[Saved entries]
******
/-- `routed` with D0's class, route action and queue length chosen. -/
def openState (c : DeviceClass) (a : Action) (n : Nat) : State :=
  (routed.setRoute 0 { routed.route 0 with action := a }).modDevice 0 fun p =>
    { ofClass c p with queue := List.replicate n 0 }

theorem test_witness_job_open_refusals :
    (served mgr kindJobOpen (ask 0x20#8 [3#8]) = true ∧ parseOpen 0x20#8 [3#8] = none) ∧
      (served (busy printJob id) kindJobOpen openPrint = true ∧ (parseOpen 0x20#8 openPrint.payload).isSome = true ∧
        (good (busy printJob id)).occupied 0 0 = true) ∧
      (let s := link fun p => { p with link := .degraded, score := 129 }
       (good s).occupied 0 0 = false ∧ ((good s).kiosk 0).link = .degraded) ∧
      ((good mgr).occupied 0 0 = false ∧ ((good mgr).kiosk 0).link ≠ .degraded ∧ (good mgr).lookup 0x20#8 0 = none) ∧
      (∀ x ∈ [(DeviceClass.printer, Action.deny, 0), (.touch, .accept, 0), (.printer, .accept, 16), (.printer, .accept, 15)],
        served (openState x.1 x.2.1 x.2.2) kindJobOpen openPrint = true ∧
          (good (openState x.1 x.2.1 x.2.2)).lookup 0x20#8 0 = some 0) ∧
      ((openState .touch .accept 0).device 0).record.cls.serves .print = false ∧
      ((openState .printer .accept 16).device 0).record.cls.serves .print = true := by decide +kernel

/-- JOB_OPEN forms at the bounds of R31: payloads of 4, 5 and 6 bytes for PRINT; a COMMAND of 64 and 65 bytes and a
payload one byte short and one too long for SCAN; SLOT 2 and 3; the MANAGE service. -/
theorem test_witness_open_forms :
    ([(0x20#8, 4, 0#8, 0#8, false), (0x20#8, 5, 2#8, 0#8, true), (0x20#8, 5, 3#8, 0#8, false),
        (0x20#8, 6, 0#8, 0#8, false), (0x40#8, 4, 0#8, 0#8, false), (0x40#8, 69, 0#8, 64#8, true),
        (0x40#8, 70, 0#8, 65#8, false), (0x40#8, 5, 0#8, 1#8, false), (0x40#8, 7, 0#8, 1#8, false),
        ((0x00#8, 5, 0#8, 0#8, false) : Byte × Nat × Byte × Byte × Bool)].all fun x =>
      (parseOpen x.1 (([x.2.2.1, 0#8, 0#8, 0#8, x.2.2.2.1] ++ List.replicate 70 0#8).take x.2.1)).isSome ==
        x.2.2.2.2) = true := by decide +kernel

/-- A slot is occupied by its JOB_END alone; the lowest of two entries that match decides, and a disabled one does not. -/
theorem test_witness_occupied_and_lookup :
    (let s := link fun p => { p with control := [.jobEnd 0x20#8 1 .done 0 false] }
     s.occupied 0 1 = true ∧ s.occupied 0 0 = false ∧ s.job 1 = none) ∧
      (routed.setRoute 1 (routed.route 0)).lookup 0x20#8 0 = some 0 ∧
      ((routed.setRoute 1 (routed.route 0)).setRoute 0 RouteEntry.reset).lookup 0x20#8 0 = some 1 := by decide +kernel

/-- An admitted JOB_OPEN of each kind, the device queue holding 15; a scan's command of 0 and of 64 bytes. -/
theorem test_witness_job_open_admits :
    (service 0x20#8 = servicePrint ∧ service 0x40#8 = serviceScan ∧ (List.replicate 64 (0#8 : Byte)).length ≤ 64) ∧
      (let s := openState .printer .accept 15
       (parseOpen 0x20#8 openPrint.payload).isSome = true ∧ (good s).occupied 0 0 = false ∧
        ((good s).kiosk 0).link ≠ .degraded ∧ ((good s).route 0).action = .accept ∧
        ((good s).device 0).record.cls.serves .print = true ∧ ((good s).device 0).queue.length < 16) ∧
      let s := (openState .scanner .accept 0).setRoute 0 { routed.route 0 with matchValue := 0x40#8 }
      (parseOpen 0x40#8 [0#8, 0#8, 0#8, 2#8, 0#8]).isSome = true ∧ (good s).lookup 0x40#8 0 = some 0 ∧
        served s kindJobOpen (ask 0x40#8 [0#8, 0#8, 0#8, 2#8, 0#8]) = true ∧
        ((good s).device 0).record.cls.serves .scan = true := by decide +kernel

/-- One byte of data at an offset. -/
def dataAt (o : Nat) : Request := ask 0x20#8 ([0#8] ++ be24 o ++ [0x55#8])

/-- A LOADING job with one block and ten bytes received. -/
def tenBytes : State :=
  busy { printJob with state := .loading, received := 10, creditLimit := 128, allocation := [0] } id

/-- Offsets 9, 10, 11 and 127 against RECEIVED 10, and 128 against CREDIT_LIMIT 128. -/
theorem test_witness_job_data :
    (∀ o ∈ [9, 10, 11, 127, 128, 16777215], tenBytes.takes 0 kindJobData (dataAt o) = true ∧
        word24 (dataAt o).payload 1 = o ∧ (dataAt o).payload.length = 5 ∧ service (dataAt o).channel = servicePrint) ∧
      (∃ j, (good tenBytes).job 0 = some j ∧ j.kind = .print ∧ j.received = 10 ∧ j.creditLimit = 128) ∧
      ((∀ j, (good mgr).job 0 = some j → j.kind = .scan) ∧ mgr.takes 0 kindJobData (dataAt 0) = true) ∧
      (mgr.takes 0 kindJobData (ask 0x40#8 [0#8]) = true ∧ service 0x40#8 ≠ servicePrint ∧
        3 ≤ byteAt [3#8, 0#8, 0#8, 0#8, 0#8] 0) := by
  refine ⟨by decide +kernel, ⟨_, rfl, by decide +kernel, by decide +kernel, by decide +kernel⟩, ⟨?_, by decide +kernel⟩,
    by decide +kernel⟩
  intro j h
  have hn : (good mgr).job 0 = none := by decide +kernel
  rw [hn] at h; cases h

/-- Offsets 127 and 128 lie in two blocks of the chain. -/
theorem test_witness_data_stored :
    MemoryInv up ∧ (0 : BlockId) ≠ 1 ∧ [(0 : BlockId), 1].Nodup ∧ 0 * 128 ≤ 127 ∧
      127 + [0xAA#8, (0xBB#8 : Byte)].length ≤ (0 + 2) * 128 ∧ [(0 : BlockId), 1][(127 + 0) / 128 - 0]? = some 0 ∧
      [(0 : BlockId), 1][(127 + 1) / 128 - 0]? = some 1 := by
  refine ⟨rfl, by decide, by decide, by decide, by decide, rfl, rfl⟩

theorem test_witness_loading :
    let j := { printJob with state := .loading }
    (j.kind = .print ∧ j.state = .loading ∧ j.complete = false) ∧
      ({ j with complete := true }.complete = true) ∧ 1 * 128 ≤ { j with received := 128 }.received ∧
      { j with received := 127 }.received < 1 * 128 ∧ scanJob.kind = .scan ∧ printJob.state ≠ .loading := by decide

/-- JOB_CLOSE, JOB_ABORT and JOB_QUERY of slot 0 on both services. -/
def slot0 (ch : Byte) : Request := ask ch [0#8]

theorem test_witness_slot_requests :
    ([(kindJobClose, 0x20#8), (kindJobClose, 0x40#8), (kindJobAbort, 0x20#8), (kindJobAbort, 0x40#8),
        (kindJobQuery, 0x20#8), ((kindJobQuery, 0x40#8) : Byte × Byte)].all fun x =>
      served (busy printJob id) x.1 (slot0 x.2) && decide ((slot0 x.2).payload = [byte (0 : SlotId).val])) = true ∧
      (service 0x20#8 = servicePrint ∧ service 0x40#8 = serviceScan) ∧ (good mgr).job 0 = none ∧
      (∀ j ∈ [printJob, { printJob with complete := true }, { printJob with declaredLength := 1 },
          { printJob with state := .loading }, scanJob, { scanJob with state := .ready },
          { scanJob with held := some .aborted }], (good (busy j id)).job 0 = some j) := by decide +kernel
******
Your task
From the records above, copy only the lines starting with the line that holds "bytes received. -/" and going on through the line that holds "have hn : (good", exactly as written.

Result of this exercise
/-- A LOADING job with one block and ten bytes received. -/
def tenBytes : State :=
  busy { printJob with state := .loading, received := 10, creditLimit := 128, allocation := [0] } id

/-- Offsets 9, 10, 11 and 127 against RECEIVED 10, and 128 against CREDIT_LIMIT 128. -/
theorem test_witness_job_data :
    (∀ o ∈ [9, 10, 11, 127, 128, 16777215], tenBytes.takes 0 kindJobData (dataAt o) = true ∧
        word24 (dataAt o).payload 1 = o ∧ (dataAt o).payload.length = 5 ∧ service (dataAt o).channel = servicePrint) ∧
      (∃ j, (good tenBytes).job 0 = some j ∧ j.kind = .print ∧ j.received = 10 ∧ j.creditLimit = 128) ∧
      ((∀ j, (good mgr).job 0 = some j → j.kind = .scan) ∧ mgr.takes 0 kindJobData (dataAt 0) = true) ∧
      (mgr.takes 0 kindJobData (ask 0x40#8 [0#8]) = true ∧ service 0x40#8 ≠ servicePrint ∧
        3 ≤ byteAt [3#8, 0#8, 0#8, 0#8, 0#8] 0) := by
  refine ⟨by decide +kernel, ⟨_, rfl, by decide +kernel, by decide +kernel, by decide +kernel⟩, ⟨?_, by decide +kernel⟩,
    by decide +kernel⟩
  intro j h
  have hn : (good mgr).job 0 = none := by decide +kernel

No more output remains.